*** Exercise material Section Begins ***

-- ==== Sys2Proof/Tests/Slice0.lean ====
section
/-!
SUPPORT. Tests. Expected values come from the tables and worked examples of spec/ (named in each comment), or from the encoding
tables bit by bit. A theorem named `witness_…` shows, for one obligation, states and operands that meet its hypotheses.
-/

-- Many small kernel evaluations at once would start more threads than the memory limit allows.
set_option Elab.async false

namespace Sys2Proof.Tests

open Sys2Proof.Machine

/-! ### Helpers -/

/-- Descriptor D2 of spec/95_test_vectors.md section 0. -/
def d2 : Descriptor := { Descriptor.zero with
  bwp := 0x00010000#32
  alloc := 0x00010000#32
  symb := 0x000004C0#32
  dmrs := 0x00000008#32
  mod := 0x00000812#32
  tbs := 24#32
  scr := 0x00012345#32
  gUlsch := 264#32
  tbDest := 0x00001000#32
  nrx := 1#32 }

/-- Descriptor D3 of the same section. -/
def d3 : Descriptor := { d2 with
  symb := 0x00000130#32
  harq := 1#32
  csi1 := 0x00010003#32
  gCsi1 := 6#32
  gUlsch := 42#32
  tbDest := 0x00002000#32 }

/-- The reference instance after reset, with D2 and MAX_ITER 10, EARLY_STOP 1, and an event FIFO of `n` words. -/
def base (n : Nat) : State :=
  { State.reset with desc := d2, decCfg := 0x10A#32, params := { Params.reference with evqDepth := n } }

/-- An OPEN port. -/
def openAt (b : Binding) (count : Nat) : Port := ⟨b, true, 0, 0, count⟩

/-- A bundle of tag 7 in a phase with a descriptor, as CHEST leaves it, its field ports OPEN and bound NULL. -/
def bun (ph : Phase) (d : Descriptor) : Bundle := { Bundle.reset with
  phase := ph
  tag := 7#8
  d := d
  demuxIn := openAt .real 0
  ack := { FieldUnit.reset with port := openAt .null 0 }
  csi1 := { FieldUnit.reset with port := openAt .null 0 }
  csi2 := { FieldUnit.reset with port := openAt .null 0 } }

/-- A COLLECTING TB context of A = 24, BG1, with budget `g` and `n` soft bits of value 10 received. -/
def ctx (g n : Nat) : TbCtx := { TbCtx.reset Params.reference with
  fsm := .collecting
  tag := 7#8
  tbDest := 0x1000
  tbs := 24
  qm := 2
  nl := 1
  newData := true
  maxIter := 10
  earlyStop := true
  g := g
  stage := List.replicate n (some 10#8)
  sch := openAt .real n }

/-- The bits of a number, the most significant of `n` first. -/
def bitsOf (n v : Nat) : List Bool := (List.range n).map (fun i => v.testBit (n - 1 - i))

/-- The transport block 0xA50F3C with its CRC16 0xB18D (spec/95 section 0). -/
def goodBits : List Bool := bitsOf 40 0xA50F3CB18D

/-- A LOCKED handle of `c` codeblocks of the A = 24 geometry, the first holding `goodBits` with the flag `ok`. -/
def locked (c : Nat) (ok : Bool) : Harq :=
  ⟨.locked, geometry 24 .bg1 false 0, List.replicate c ⟨List.replicate 132 0#8, goodBits, ok⟩⟩

/-- Bundle 0, TB context 0 and handle 0 as given, all else as in `base`. -/
def with1 (x : Bundle) (t : TbCtx) (h : Harq) : State :=
  { base 1024 with
    bundles := [x, Bundle.reset]
    tbs := [t, TbCtx.reset Params.reference]
    harq := [h, Harq.reset, Harq.reset, Harq.reset] }

/-- The outcome is a next state, and neither a hold nor a stop of the block. -/
def done : Host.Outcome State Fault Refusal → Bool
  | .next u => !u.held && !u.fatal
  | .fault _ => false
  | .refused _ => false

/-- The outcome is a next state and holds. -/
def waits : Host.Outcome State Fault Refusal → Bool
  | .next u => u.held
  | .fault _ => false
  | .refused _ => false

/-- A property of the next state. -/
def after (o : Host.Outcome State Fault Refusal) (p : State → Bool) : Bool :=
  match o with
  | .next u => p u
  | .fault _ => false
  | .refused _ => false

/-- The outcome is a model fault. -/
def faults : Host.Outcome State Fault Refusal → Bool
  | .next _ => false
  | .fault _ => true
  | .refused _ => false

theorem exists_of_done {o : Host.Outcome State Fault Refusal} (h : done o = true) :
    ∃ u, o = .next u ∧ u.held = false ∧ u.fatal = false := by
  cases o <;> simp_all [done]

/-! ### Well-formedness and decoding -/

/-- R145, R148: N has 19 bits, so a copying publish of 2^19 soft bits is refused; one less is well-formed. -/
theorem test_wellFormed_refuses_a_long_copy :
    (Instr.publishCopy 1#4 0#8 (List.replicate (2 ^ 19) 0#8)).wellFormed = false ∧
    (Instr.publishCopy 1#4 0#8 (List.replicate (2 ^ 19 - 1) 0#8)).wellFormed = true := by
  simp only [Instr.wellFormed, List.length_replicate]
  decide

-- One word sequence per constructor, written out from R141 to R152: OPC, then TAG, TBX, UNIT or PORT, then the rest.
theorem test_decode_processPdu : decode [0b00000001_00000111_0000000000000000#32] = .ok (.processPdu 7#8, []) := by decide
theorem test_decode_configureCsiPart2 : decode [0b00000010_00001001_00000_00000000101#32,
    0b00000000_000000000000000000001000#32, 0b00000000_000000000000000000100010#32] =
    .ok (.configureCsiPart2 9#8 5#11 8#24 34#24, []) := by decide
theorem test_decode_csi2None : decode [0b00000011_00001001_0000000000000000#32] = .ok (.csi2None 9#8, []) := by decide
theorem test_decode_harqFree : decode [0b00000101_00000000_00000000_00000011#32] = .ok (.harqFree 3#8, []) := by decide
theorem test_decode_nop : decode [0b00001111_111111111111111111111111#32] = .ok (.nop 0xFFFFFF#24, []) := by decide
theorem test_decode_reserveView : decode [0b00010000_0000_0_0000000000001100100#32, 0b1#32] =
    .ok (.reserveView 0#4 100#19 1#8, []) := by decide
theorem test_decode_publishInPlace : decode [0b00010001_0000_1_0000000000000011000#32, 0b1#32] =
    .ok (.publishInPlace 0#4 24#19 1#8, []) := by decide
theorem test_decode_publishCopy : decode [0b00010001_0001_0_0000000000000000101#32, 0#32, 0x7F8002FF#32, 0x00000005#32] =
    .ok (.publishCopy 1#4 0#8 [-1#8, 2#8, -128#8, 127#8, 5#8], []) := by decide
theorem test_decode_close : decode [0b00010010_0001_00000000000000000000#32, 0b1#32] = .ok (.close 1#4 1#8, []) := by decide
theorem test_decode_cbDecode : decode [0b00100000_00000001_0000000000000010#32] = .ok (.cbDecode 1#8 2#16, []) := by decide
theorem test_decode_cbRateDematch : decode [0b00100001_00000001_0000000000000010#32] = .ok (.cbRateDematch 1#8 2#16, []) := by
  decide
theorem test_decode_chest : decode [0b00110000_00000001_0000000000000000#32] = .ok (.chest 1#8, []) := by decide
theorem test_decode_demodSymbol : decode [0b00110001_00000000_0000000000000011#32] = .ok (.demodSymbol 0#8 3#16, []) := by decide
theorem test_decode_descramble : decode [0b00110010_00000000_0000000000011000#32] = .ok (.descramble 0#8 24#16, []) := by decide
theorem test_decode_endStats : decode [0b00110011_00000001_0000000000000000#32] = .ok (.endStats 1#8, []) := by decide
theorem test_decode_demuxSymbol : decode [0b00110100_00000000_0000000000000010#32] = .ok (.demuxSymbol 0#8 2#16, []) := by decide
theorem test_decode_demuxFlush : decode [0b00110101_00000001_0000000000000000#32] = .ok (.demuxFlush 1#8, []) := by decide
theorem test_decode_uciDecode : decode [0b00110110_00000001_0000000000000010#32] = .ok (.uciDecode 1#8 .csi2, []) := by decide
theorem test_decode_tbConfigure : decode [0b00110111_00000001_0000000000000000#32] = .ok (.tbConfigure 1#8, []) := by decide
theorem test_decode_setNofSoftbits : decode [0b00111000_00000001_0000000000000000#32] = .ok (.setNofSoftbits 1#8, []) := by decide
theorem test_decode_closeDispatch : decode [0b00111001_00000001_0000000000000000#32] = .ok (.closeDispatch 1#8, []) := by decide
theorem test_decode_closeCommit : decode [0b00111010_00000001_0000000000000000#32] = .ok (.closeCommit 1#8, []) := by decide
theorem test_decode_cbComplete : decode [0b00111011_00000001_0000000000000111#32] = .ok (.cbComplete 1#8 7#16, []) := by decide
theorem test_decode_tbJoin : decode [0b00111100_00000001_0000000000000000#32] = .ok (.tbJoin 1#8, []) := by decide
theorem test_decode_seqEnd : decode [0b00111101_00000001_0000000000000000#32] = .ok (.seqEnd 1#8, []) := by decide
theorem test_decode_demuxResume : decode [0b00111110_00000001_0000000000000001#32] = .ok (.demuxResume 1#8 1#16, []) := by decide

/-- Reserved fields, reserved opcodes and missing words are refused by name (spec/95 section 2.1; R144, R145, R147, R154). -/
theorem test_decode_refuses :
    decode [0x01070001#32] = .error (.reservedField 0x01#8) ∧
    decode [0x02090805#32, 8#32, 34#32] = .error (.reservedField 0x02#8) ∧
    decode [0x02090005#32, 0x01000008#32, 34#32] = .error (.reservedField 0x02#8) ∧
    decode [0x02090005#32, 8#32] = .error (.missingWords 0x02#8) ∧
    decode [0x03090001#32] = .error (.reservedField 0x03#8) ∧
    decode [0x05010003#32] = .error (.reservedField 0x05#8) := by decide

theorem test_decode_refuses_more :
    decode [0x05000103#32] = .error (.reservedField 0x05#8) ∧
    decode [0x00000000#32] = .error (.illegalOpcode 0x00#8) ∧
    decode [0x04000000#32] = .error (.illegalOpcode 0x04#8) ∧
    decode [0xFF123456#32] = .error (.illegalOpcode 0xFF#8) ∧
    decode [0x36000003#32] = .error (.reservedField 0x36#8) ∧
    decode [] = .error .noWord := by decide

/-- Internal opcodes pushed by the host are illegal (spec/95 section 2.1; R143). -/
theorem test_host_cannot_push_internal_words :
    decodeCommand [0x10000000#32] = .error (.illegalOpcode 0x10#8) ∧
    decodeCommand [0x20000000#32] = .error (.illegalOpcode 0x20#8) ∧
    decodeCommand [0x3D010000#32] = .error (.illegalOpcode 0x3D#8) := by decide

/-! ### Arithmetic (spec/95 sections 2.3 to 2.6) -/

/-- Segmentation: K', Zc, K, N and C of the rows of section 2.4. -/
theorem test_segmentation :
    [(24, BaseGraph.bg1), (3824, .bg1), (8432, .bg1), (100, .bg2), (33736, .bg1)].map (fun r =>
      (nofCodeblocks r.1 r.2, kPrime r.1 r.2, liftingSize r.1 r.2, messageLen r.1 r.2, fullLen r.1 r.2)) =
    [(1, 40, 2, 44, 132), (1, 3840, 176, 3872, 11616), (2, 4252, 208, 4576, 13728), (1, 116, 20, 200, 1000),
      (5, 6776, 320, 7040, 21120)] := by decide +kernel

/-- `k0` of section 2.4. -/
theorem test_startPosition :
    [0, 1, 2, 3].map (fun rv => startPosition .bg1 rv 132 2) = [0, 34, 66, 112] ∧
    [0, 1, 2, 3].map (fun rv => startPosition .bg1 rv 100 2) = [0, 24, 50, 84] ∧
    [0, 1, 2, 3].map (fun rv => startPosition .bg2 rv 1000 20) = [0, 260, 500, 860] := by decide +kernel

/-- De-interleaving of section 2.4. -/
theorem test_deinterleave :
    deinterleave 2 [10#8, -20#8, 30#8, -40#8, 50#8, -60#8, 70#8, -80#8] =
      [10#8, 30#8, 50#8, 70#8, -20#8, -40#8, -60#8, -80#8] ∧
    deinterleave 4 [0#8, 1#8, 2#8, 3#8, 4#8, 5#8, 6#8, 7#8] = [0#8, 4#8, 1#8, 5#8, 2#8, 6#8, 3#8, 7#8] ∧
    deinterleave 1 [9#8, 8#8] = [9#8, 8#8] := by decide +kernel

/-- Vectors D1 and D2 of section 2.4: two wraps of the walk, then RV2 combined on top. -/
theorem test_dematch :
    let f := List.replicate 264 10#8
    let b1 := rateDematch Params.reference (segment 24 .bg1 264 2 1 0 false 0) 2 true (List.replicate 132 99#8) f
    let b2 := rateDematch Params.reference (segment 24 .bg1 264 2 1 2 false 0) 2 false b1 f
    b1 = List.replicate 8 30#8 ++ List.replicate 28 20#8 ++ List.replicate 4 127#8 ++ List.replicate 92 20#8 ∧
    b2 = List.replicate 8 50#8 ++ List.replicate 28 40#8 ++ List.replicate 4 127#8 ++ List.replicate 26 40#8 ++
      List.replicate 8 50#8 ++ List.replicate 58 40#8 := by decide +kernel

/-- Vectors D4 to D6: saturation at LLR_MAX 120. -/
theorem test_saturation :
    [(100, 50), (-100, -50), (120, -120)].map (fun t => sat Params.reference (t.1 + t.2)) = [120#8, -120#8, 0#8] := by decide

/-- CRC vectors of section 2.4. -/
theorem test_crc :
    crcRem .crc16 (bitsOf 24 0xA50F3C) = 0xB18D ∧ crcRem .crc24a (bitsOf 24 0xA50F3C) = 0xCE704B ∧
    crcRem .crc24b (bitsOf 24 0xA50F3C) = 0x09DB28 ∧ crcRem .crc24b [true] = 0x800063 ∧ crcPass .crc16 goodBits = true := by
  decide +kernel

/-- The Gold sequences of section 2.6, and S1. -/
theorem test_gold :
    scrambleBits 0#31 0 48 = bitsOf 48 0b000000100001101000010010011110100010010110010101 ∧
    scrambleBits 0x12345#31 0 48 = bitsOf 48 0b110101100101011101111010011110110011101010000111 := by decide +kernel

/-- The placeholder correction of section 2.3. -/
theorem test_placeholder :
    [(7#8, 8), (-7#8, 9), (7#8, 10), (-7#8, 11)].map (fun t => place 0x12345#31 4 2 t.1 t.2) = [7#8, -7#8, -7#8, -7#8] := by
  decide +kernel

/-- The partition of symbol 1 in section 2.3, without and with CSI Part 2 of 8 bits, and for a HARQ-ACK of 1 and of 3 bits. -/
theorem test_partition :
    (partitionA Params.reference d3 1 (initialBudgets d3)).1.c1 = [0, 4, 8] ∧
    (let y := partitionA Params.reference d3 1 (initialBudgets d3)
     let z := (partitionB d3 true y.1 { y.2 with csi2Rem := 8 }).1
     z.c2 = [1, 3, 6, 9] ∧ z.sch = [2, 5, 7, 10, 11]) ∧
    (let d := { d2 with ack := 1#32, gAck := 2#32, gAckRvd := 2#32, csi1 := 3#32, gCsi1 := 6#32 }
     let y := (partitionA Params.reference d 0 (initialBudgets d)).1
     y.r = [0] ∧ y.a = [0] ∧ y.c1 = [1, 4, 7]) ∧
    (let d := { d2 with ack := 3#32, gAck := 6#32 }
     let y := (partitionA Params.reference d 0 (initialBudgets d)).1
     y.r = [] ∧ y.a = [0, 4, 8]) := by decide +kernel

/-- The budgets over a slot of section 2.3, and `plan(D3, 8)` of Program 3. -/
theorem test_plan :
    (plan Params.reference d2 0).sch = 264 ∧
    (plan Params.reference { d2 with csi1 := 3#32, gCsi1 := 600#32 } 0).csi1 = 264 ∧
    (plan Params.reference d3 0).csi1 = 6 ∧ (plan Params.reference d3 0).sch = 42 ∧
    (plan Params.reference d3 8).csi2 = 8 ∧ (plan Params.reference d3 8).sch = 34 := by decide +kernel

/-- Positions of DM-RS symbols with data (section 2.3). -/
theorem test_dmrs_positions :
    [0x4#32, 0x8#32, 0x6#32, 0xA#32, 0xE#32].map (fun w => nofPositions { d2 with dmrs := w } 2) = [6, 0, 8, 4, 0] ∧
    nofPositions d2 0 = 12 := by decide +kernel

/-! ### Registers, records and validation (spec/95 sections 2.1, 2.5, 2.7 to 2.9) -/

/-- The registers right after reset at the reference values (section 2.9). -/
theorem test_reset_registers :
    [0x000#12, 0x004#12, 0x008#12, 0x00C#12, 0x010#12, 0x014#12, 0x018#12, 0x020#12, 0x024#12, 0x0C4#12].map
      (fun off => (State.reset.csrRead off).rdata) =
    [0x50470007#32, 0x24080222#32, 0x78080004#32, 0x7F040000#32, 0x00040000#32, 0x10000040#32, 0x00000400#32, 0x00402200#32,
      0x00000000#32, 0x00000000#32] := by decide +kernel

/-- Payload packing (section 2.1, R163). -/
theorem test_payload_words :
    payloadWords [true, true, false, false, true] = [0xC8000000#32] ∧
    payloadWords (List.replicate 33 true) = [0xFFFFFFFF#32, 0x80000000#32] := by decide +kernel

/-- Vector T7 of section 2.5. -/
theorem test_sch_result :
    schResult 7#8 true 3 [3, 7] = [0x04070003#32, 0x00030001#32, 0x00020703#32, 10#32] := by decide +kernel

*** Exercise material Section Ends ***

Work item -> Copy only the entries from the first line to the line with "def d2 : Descriptor", each exactly as it appears.

Expected answer ->
-- ==== Sys2Proof/Tests/Slice0.lean ====
section
/-!
SUPPORT. Tests. Expected values come from the tables and worked examples of spec/ (named in each comment), or from the encoding
tables bit by bit. A theorem named `witness_…` shows, for one obligation, states and operands that meet its hypotheses.
-/

-- Many small kernel evaluations at once would start more threads than the memory limit allows.
set_option Elab.async false

namespace Sys2Proof.Tests

open Sys2Proof.Machine

/-! ### Helpers -/

/-- Descriptor D2 of spec/95_test_vectors.md section 0. -/
def d2 : Descriptor := { Descriptor.zero with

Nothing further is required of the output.